The cemetery incident alone could do a number on a person, and she’d spent the bulk of her life trying to prove she wasn’t a weirdo and a misfit. And in so doing, she’d denied her heritage. Shame? Had it been shame? Maybe. But also fear. Being the daughter of a root doctor carried with it a responsibility she hadn’t wanted. Years ago, with her father’s death, the mantle had been passed to Elise and she’d done nothing with it. Just watched it drop at her feet.

How could a detective believe in mojos, in root magic, in hoodoo? And she didn’t
want
to
believe. But as much as she denied belief, a part of her wondered
. . .
was it real? Or did the simple act of believing make it real? So much of magic and superstition was belief-based, and yet root doctoring was supposed to be in a person’s blood, passed down from generation to generation.

Elise should have died.

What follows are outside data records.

-- ==== Sys2Proof/Machine/Lanes.lean ====
section
/-! DEFINITION. Lane errors, self-tests and their classification, the fast limit (R189 to R206, R212, R214), and the writes a
brick's role restricts (R186, R215). -/
namespace Sys2Proof.Machine

/-! ### Retirement and rail faults (R200, R201) -/

/-- A lane stands retired: RETIRE_EV and source k = 11 where it was not yet (R200, R484). -/
def State.layRetired (n : Nat) (l : Lane) (s : State) : State :=
  if laneRetired s n l then s else (s.setFld (laneFld n l) 3).flagRaise (BRK_LANE_EV_RETIRE_EV n) (brkSrc n 11)

/-- A rail fault: both lanes retired, source k = 12, the all-off (R201). A full test under way runs on (R196, R214). -/
def State.railFault (n code : Nat) (payload : List Byte) (s : State) : State :=
  let t := ((s.layRetired n .a).layRetired n .b).setFld (BRK_LANE_STAT_DUAL n) 0
  (t.raise (brkSrc n 12)).brickOff n code payload

/-- A lane is retired (R200), with its sheet; where the other lane has been retired already, a rail fault 0x0320 (R201). A lane
that a rail fault retired during its full test only gets the sheet of the test's outcome. -/
def State.retireLane (n code : Nat) (l : Lane) (s : State) : State :=
  let t := s.laneSheet code n l none
  if laneRetired s n l then t
  else
    let t := ((t.layRetired n l).setFld (BRK_LANE_STAT_DUAL n) 0).setFld (BRK_LANE_STAT_DRIVE n) (laneNo (otherLane l))
    if laneRetired t n (otherLane l) then t.railFault n 0x0320 (brickPayload n) else t

def laneTrans (n : Nat) : Lane → Fld
  | .a => BRK_LANE_A_CNT_TRANS_CNT n
  | .b => BRK_LANE_B_CNT_TRANS_CNT n
def laneCorr (n : Nat) : Lane → Fld
  | .a => BRK_LANE_A_CNT_CORR_CNT n
  | .b => BRK_LANE_B_CNT_CORR_CNT n

/-- A transient is counted (R199, R200); the answer says whether it was the third within 3,600 s, which retires the lane. -/
def State.countTransient (n : Nat) (l : Lane) (s : State) : State × Bool :=
  let b := s.brick n
  let h := match l with
    | .a => b.transA
    | .b => b.transB
  let h' := (s.now :: h).take 3
  let third := match h' with
    | [t2, _, t0] => decide (ticksBetween t0 t2 ≤ 3600 * 2 ^ 28)
    | _ => false
  let t := s.updBrick n (fun b => match l with
    | .a => { b with transA := h' }
    | .b => { b with transB := h' })
  let t := (t.bump (laneTrans n l)).flagRaise (BRK_LANE_EV_TRANS_EV n) (brkSrc n 10)
  (t.laneSheet 0x0310 n l none, third)

/-! ### Tests -/

/-- The recovery update on a lane (R194, R197): loaded from the state store, an update instant with the newest completed sample,
its command in force at once. A halted brick computes none (R214). -/
def State.recover (n : Nat) (l : Lane) (s : State) : State :=
  let t := (s.setFld (laneFld n l) 0).setFld (BRK_LANE_STAT_DRIVE n) (laneNo l)
  let u := s.euNow
  if !switching (t.brkState n) then t
  else if t.role n = 1 then
    let v := t.computeLeader n [] State.completedSample
    if !switching (v.brkState n) then v.show n
    else if v.kind n = 10 ∨ (v.brick n).updates = 0 then v.show n
    else
      let c := (v.brick n).next
      let legs := (v.ownLegs n).filter (fun m => switching (v.brkState m) && v.follows m)
      let v := forEach legs (fun m w => (w.runLeg u m).setCmd m c) v
      (forEach (legs.filter (fun m => (v.brick m).leg.live)) (State.takeLeg u) v).show n
  else if t.role n = 2 then
    let v := (onlyIf (t.brick n).commit (State.applyStaged n) t).takeLimits n
    let v := (v.trims (v.leader n) State.completedSample [n]).runLeg u n
    (v.followerCommand n (v.followerOut n []) u).syncLanes n
  else if t.role n = 3 then
    let v := (t.runLeg u n).setCmd n (t.cmdVal (t.leader n))
    if (v.brick n).leg.live then v.takeLeg u n else v
  else t

/-- QUICK_TEST_DONE (R194 to R196, R214): a test that an all-off overtook is classified as well. A lane that fails its quick test
is retired with the sheet 0x0311 of a failed test, since R200 names no code for it (DESIGN CHOICE: log entry 26). -/
def execQuickTestDone (n : Nat) (passA passB : Bool) (s : State) : Host.Outcome State Fault Refusal :=
  let quick (l : Lane) : Bool := laneState s n l == 1
  let hold := s.flag (BRK_LANE_STAT_HOLD n)
  let done (code : Nat) (l : Lane) (t : State) : State := if hold then t.endHold n code l else t
  .next (
    if decide (n < 16) && s.coreRuns && (hold || quick .a || quick .b) then
      if (s.brick n).holdBoth then
        let a := quick .a && passA
        let b := quick .b && passB
        let t := done 0x0302 (if a then .a else .b) s
        -- a lane that failed is retired at once; one that a store failure took away meanwhile is under its full test
        let t := if quick .a && !passA && b then t.retireLane n 0x0311 .a else t
        let t := if quick .b && !passB && a then t.retireLane n 0x0311 .b else t
        if a && b then
          ((t.toFullTest n .b).updBrick n (fun k => { k with fullLater := some .a })).recover n .a
        else if a then t.recover n .a
        else if b then t.recover n .b
        else t.railFault n 0x0321 (brickPayload n)
      else
        let l := s.driving n
        let pass := match l with
          | .a => passA
          | .b => passB
        let t := done 0x0304 l s
        if pass then
          let r := t.countTransient n l
          let u := if laneRetired r.1 n (otherLane l) || r.2 then r.1 else r.1.updBrick n (fun b => { b with fullLater := some l })
          let v := u.recover n l
          if r.2 then v.retireLane n 0x0312 l else v
        else t.railFault n 0x0320 (brickPayload n)
    else s)

/-- FULL_TEST_DONE (R196, R199, R200, R214): a pass counts a transient and waits for the leader's next period start; a failure or
a third transient in an hour retires the lane. -/
def execFullTestDone (n : Nat) (lane : Lane) (pass : Bool) (s : State) : Host.Outcome State Fault Refusal :=
  .next (
    if decide (n < 16) && s.coreRuns && (s.brick n).testing.contains lane then
      let s := s.updBrick n (fun b => { b with testing := b.testing.filter (fun k => k != lane) })
      if pass then
        let r := s.countTransient n lane
        if r.2 then r.1.retireLane n 0x0312 lane
        else if laneRetired s n lane then r.1
        else r.1.updBrick n (fun b => { b with rejoin := some lane })
      else s.retireLane n 0x0311 lane
    else s)

/-- The leader's period start from which a lane of brick `n` computes again: in CLK_CORE's present tick (R199). -/
def State.periodStartDue (s : State) (n : Nat) : Bool :=
  let ld := s.leader n
  let b := s.brick ld
  (s.atPeriodStart ld && s.instantDue ld) || (ld != n && decide (s.euNow ≤ b.perAt) && decide (b.perAt < s.euEnd))

/-- LANE_REJOIN (R199): at the leader's next period start a lane that passed takes its partner's state and store as they stand;
a test owed to its partner then starts (R195, R196). -/
def execLaneRejoin (n : Nat) (s : State) : Host.Outcome State Fault Refusal :=
  .next (
    match (s.brick n).rejoin with
    | some l =>
      if decide (n < 16) && switching (s.brkState n) && !s.flag (BRK_LANE_STAT_HOLD n) && s.periodStartDue n then
        let t := (s.setFld (laneFld n l) 0).updBrick n (fun b =>
          { b.setCopy l (b.copy (otherLane l)) with rejoin := none })
        if laneActive t n (otherLane l) then
          let t := (t.setFld (BRK_LANE_STAT_DUAL n) 1).setFld (BRK_LANE_STAT_DRIVE n) 0
          match (t.brick n).fullLater with
          | some k => (t.toFullTest n k).updBrick n (fun b => { b with fullLater := none })
          | none => t
        else t
      else s
    | none => s)

/-! ### Scrubs (R192, R193) -/

/-- The upsets of a store: words and masks, of their data bits and of the bits of their code. -/
structure Upsets where
  data : List (Nat × BitVec 32)
  code : List (Nat × BitVec 7)
deriving DecidableEq, Repr

/-- The masks of word `i` together. -/
def flipMask {w : Nat} (l : List (Nat × BitVec w)) (i : Nat) : BitVec w :=
  (l.filter (fun p => decide (p.1 = i))).foldl (fun m p => m ^^^ p.2) 0

/-- The upsets of word `i` of a store, as a mask over its 39 bits. -/
def Upsets.word (u : Upsets) (i : Nat) : BitVec 39 := flipMask u.code i ++ flipMask u.data i

/-- How many bits of a mask are set. -/
def bitsSet (m : BitVec 39) : Nat := ((List.range 39).filter m.getLsbD).length

/-- What a scrub makes of one store: words corrected, contents after it, and whether a word could not be corrected. -/
structure Scrub where
  corrected : Nat
  words : List Word
  lost : Bool
deriving DecidableEq, Repr

/-- Every word of a store is read: one flipped bit is corrected, more are found and left (R192). -/
def scrubWords (store : List Word) (flips : Upsets) : Scrub :=
  let hits (i : Nat) : Nat := bitsSet (flips.word i)
  let idx := List.range store.length
  ⟨(idx.filter (fun i => hits i == 1)).length,
    store.mapIdx (fun i w => if 2 ≤ hits i then w ^^^ (flips.word i).setWidth 32 else w),
    idx.any (fun i => decide (2 ≤ hits i))⟩

/-- A scrub of lane `l`: its corrections counted, and whether its store failed by a word or by the check value, which stands
after the words and carries no code of its own (DEDUCED: log entry 26). -/
def State.scrubLane (n : Nat) (l : Lane) (flips : Upsets) (s : State) : State × Bool :=
  let c := (s.brick n).copy l
  let r := scrubWords c.store flips
  let check := c.check ^^^ (flips.word c.store.length).setWidth 32
  let t := forEach (List.range (min r.corrected 255)) (fun _ u => u.bump (laneCorr n l)) s
  (onlyIf (decide (0 < r.corrected)) (State.setFld · (BRK_LANE_EV_CORR_EV n) 1) t, r.lost || storeCheck r.words != check)

/-- LANE_SCRUB (R192, R193): every 1 ms each lane that is neither under its full test nor retired scrubs its store, in which
upsets have flipped data bits and code bits. A failure with no other lane left to drive is taken as both
stores failing (DEDUCED: log entry 26). -/
def execLaneScrub (n : Nat) (dataA dataB : List (Nat × BitVec 32)) (codeA codeB : List (Nat × BitVec 7)) (s : State) :
    Host.Outcome State Fault Refusal :=
  let scrubs (l : Lane) : Bool := decide (laneState s n l ≤ 1)
  let run (l : Lane) (flips : Upsets) (t : State) : State × Bool :=
    if scrubs l then t.scrubLane n l flips else (t, false)
  let charge (l : Lane) (t : State) : State := t.bump (laneErr n l)
  let failed (t : State) : State := t.flagRaise (BRK_LANE_EV_STORE_EV n) (brkSrc n 8)
  let store (l : Lane) (t : State) : State :=
    let t := failed (charge l t)
    if scrubs (otherLane l) then
      let t := (t.laneSheet 0x0303 n l none).toFullTest n l
      t.updBrick n (fun b => { b with fullLater := if b.fullLater == some l then none else b.fullLater })
    else t.railFault n 0x0322 (brickPayload n ++ leBytes 1 (laneNo l))
  .next (
    if decide (n < 16) && s.coreRuns && s.role n != 0 && decide ((s.brick n).scrubAt + 1000 * coreUs ≤ s.clk.core) then
      let a := run .a ⟨dataA, codeA⟩ (s.updBrick n (fun b => { b with scrubAt := s.clk.core }))
      let b := run .b ⟨dataB, codeB⟩ a.1
      let t := b.1
      if a.2 && b.2 then (failed (charge .b (charge .a t))).railFault n 0x0322 (brickPayload n ++ leBytes 1 2)
      else if a.2 then store .a t
      else if b.2 then store .b t
      else t
    else s)

/-! ### Fast limit (R204 to R206, R212) -/

/-- The fast limit of brick `n` is armed, as the faults of this cycle see it. -/
def State.fastArmed (s : State) (n : Nat) : Bool :=
  decide (n < 16) && (s.role n == 1 || s.role n == 2) && switching (s.stateBefore n) && (s.csPair n).isSome &&
    !s.flag (BRK_LIM_STAT_FAST_TRIP n)

/-- The threshold in force, in µV (R204). -/
def State.fastThr (s : State) (n : Nat) : Nat := (bitsOf (s.brick n).fastIn.toNat 0 10 + 1) * 250

/-- |V(CS_nP) − V(CS_nN)| of so many µV reaches the threshold in force (R204), wherever in ±(2 % + 0.5 mV) of it the comparator's
own lies (R471). -/
def State.fastCrossed (s : State) (n microvolts : Nat) : Bool := decide (102 * s.fastThr n + 50000 ≤ 100 * microvolts)

/-- It lies in that band, where the spec lets a comparator trip or not: a free bit (safe: log entry 39). -/
def State.fastMay (s : State) (n microvolts : Nat) : Bool := decide (98 * s.fastThr n ≤ 100 * microvolts + 50000)

/-- The blanking after the last rise of H or L ends in this tick or has ended: BLANK ns in CLK_EDGE cycles, four to a tick of
CLK_CORE (R205). -/
def State.blankingOver (s : State) (n : Nat) : Bool :=
  match (s.brick n).leg.rose with
  | none => true
  | some r => decide (r / 64 + (ceilDiv (bitsOf (s.brick n).fastIn.toNat 16 9 * 96) 100 : Nat) ≤ 4 * (s.clk.core : Int) + 3)

/-- A trip (R206, R212): FAST_TRIP, its source, and the all-off with the code of the brick's state. -/
def State.fastTrip (n : Nat) (s : State) : State :=
  let code := if s.stateBefore n = brkStarting then (if 0 < s.fld (BRK_LIM_STAT_RETRY_LEFT n) then 0x0221 else 0x0222) else 0x0220
  let t := (s.setFld (BRK_LIM_STAT_FAST_TRIP n) 1).raise (brkSrc n 13)
  let t := if code = 0x0221 then
      { t.updBrick n (fun b => { b with tripped := true }) with
        seq := { t.seq with retryAt := some (s.clk.core + 100000 * coreUs) } }
    else t
  t.brickOff n code (brickPayload n)

/-- The comparator of brick `n` reads so many µV in this tick (R204, R205). -/
def State.fastSense (n microvolts : Nat) (s : State) : State :=
  if s.coreRuns && s.fastArmed n && s.blankingOver n && s.fastMay n microvolts then
    let r := s.takeFree 1
    if s.fastCrossed n microvolts then s.fastTrip n else if r.1 = 1 then r.2.fastTrip n else r.2
  else s

/-- FAST_LIMIT_TRIP (R204 to R206): a crossing, which counts outside the blanking. -/
def execFastLimitTrip (cs : CsSample) (s : State) : Host.Outcome State Fault Refusal :=
  .next (s.fastSense cs.brick cs.microvolts)

/-- BLANKING_END (R205): a crossing that lasts to the end of the blanking, or is first sampled there, counts. -/
def execBlankingEnd (n microvolts : Nat) (s : State) : Host.Outcome State Fault Refusal :=
  .next (s.fastSense n microvolts)

/-! ### Writes of brick registers (R186, R215) -/

/-- Offsets within BRK_n that only a leader may write, and offsets no secondary may write (staging and limit registers). -/
def brkLeaderOnly (o : Nat) : Bool := o == 0x18 || o == 0x1C || o == 0x30
def brkNoSecondary (o : Nat) : Bool :=
  (decide (0x100 ≤ o) && decide (o ≤ 0x12C)) || o == 0x220 || o == 0x224 || o == 0x228

/-- Whether a write to offset `o` of brick `n` breaks R186. -/
def State.brkRestricted (s : State) (n o : Nat) : Bool :=
  let r := s.role n
  r == 0 || (r != 1 && brkLeaderOnly o) || (r == 3 && brkNoSecondary o) ||
    (o == 0x2C && !(r == 1 && (s.kind n == 8 || s.kind n == 9)))

/-- RETRY_RST, LCNT_CLR and CNT_CLR (R213, R215, R187). -/
def State.retryRst (n : Nat) (s : State) : State := s.setFld (BRK_LIM_STAT_RETRY_LEFT n) (s.t8 3 n 0x19 0)
def State.lcntClr (n : Nat) (s : State) : State :=
  ((s.setReg (BRK_LANE_A_CNT n) 0).setReg (BRK_LANE_B_CNT n) 0).setReg (BRK_HOLD n) 0
def State.brkCntClr (n : Nat) (s : State) : State := s.setReg (BRK_CNT n) 0

end Sys2Proof.Machine
end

She’d been beaten and tortured and stabbed, but as she lay there bleeding out, thinking of Audrey, thinking of David, she’d called upon a chant that had been taught to her years ago by an old woman who’d lived down the road. Knowledge she’d put aside. Swept aside. Kicked aside. In that moment, when she should have been embracing death, saying good-bye to life, she’d turned to the old chant. If it really meant so little to her, why had she reached for it in what she thought to be her final moments of life?

Crisis belief. Yes, it was a powerful thing.

She didn’t die. A chant—root magic saved her.

Nonsense. She’d lived because her blood had excellent clotting properties. She’d lived because she’d outsmarted her captor. She’d lived because she was relatively healthy and she’d been able to endure the abuse her body had taken.

Root magic hadn’t saved her. Elise had saved herself. And the man she’d outwitted, Atticus Tremain, aka the Organ Thief, was now in a coma that he would most likely never awaken from. A depraved sicko who’d been obsessed with her. A man who’d left a string of bizarre murders in his wake, removing body parts ranging from hearts to genitalia.
That
was the truth.
That
was real.

Elise wished she’d killed him, especially since they hadn’t been able to directly tie him to the murders, but he was as good as dead, she tried to tell herself. He would never hurt anyone again, she tried to tell herself.

They hit another bump, and Elise stifled another moan. “What do you see?” she finally managed.

Would David understand if she told him she was trying to find herself? Find Elise? Yes, he would get it.

“What do I see?” he asked, throwing her question back to her, turning his head slightly, but not enough to make eye contact. “Crazy. I see crazy.”

She laughed, because he’d always been the impractical one.

“And total isolation,” he said.

“That’s what I want.”

He stopped the car in the middle of the road and lifted his cell phone. “No bars.”

“There’s a landline phone. I gave it a test call yesterday.”

“Did anybody answer?”

“Just the ghost.”

“Ha-ha.”

“The place
is
supposed to be haunted, you know.”

“Did you ever see anything?”

“No, but people have reported hearing voices and music. Personally I think those people were high.”

“What isn’t supposed to be haunted around here?”

The car dipped down a steep grade, then turned through a pair of stone pillars and rusted iron gates that probably hadn’t been opened or closed in years. Elise’s breath caught on the pain as the car stopped and David shut off the engine.

He sat behind the wheel, looking through the windshield. “Holy crap,” he finally said in a voice that held both horror and amazement.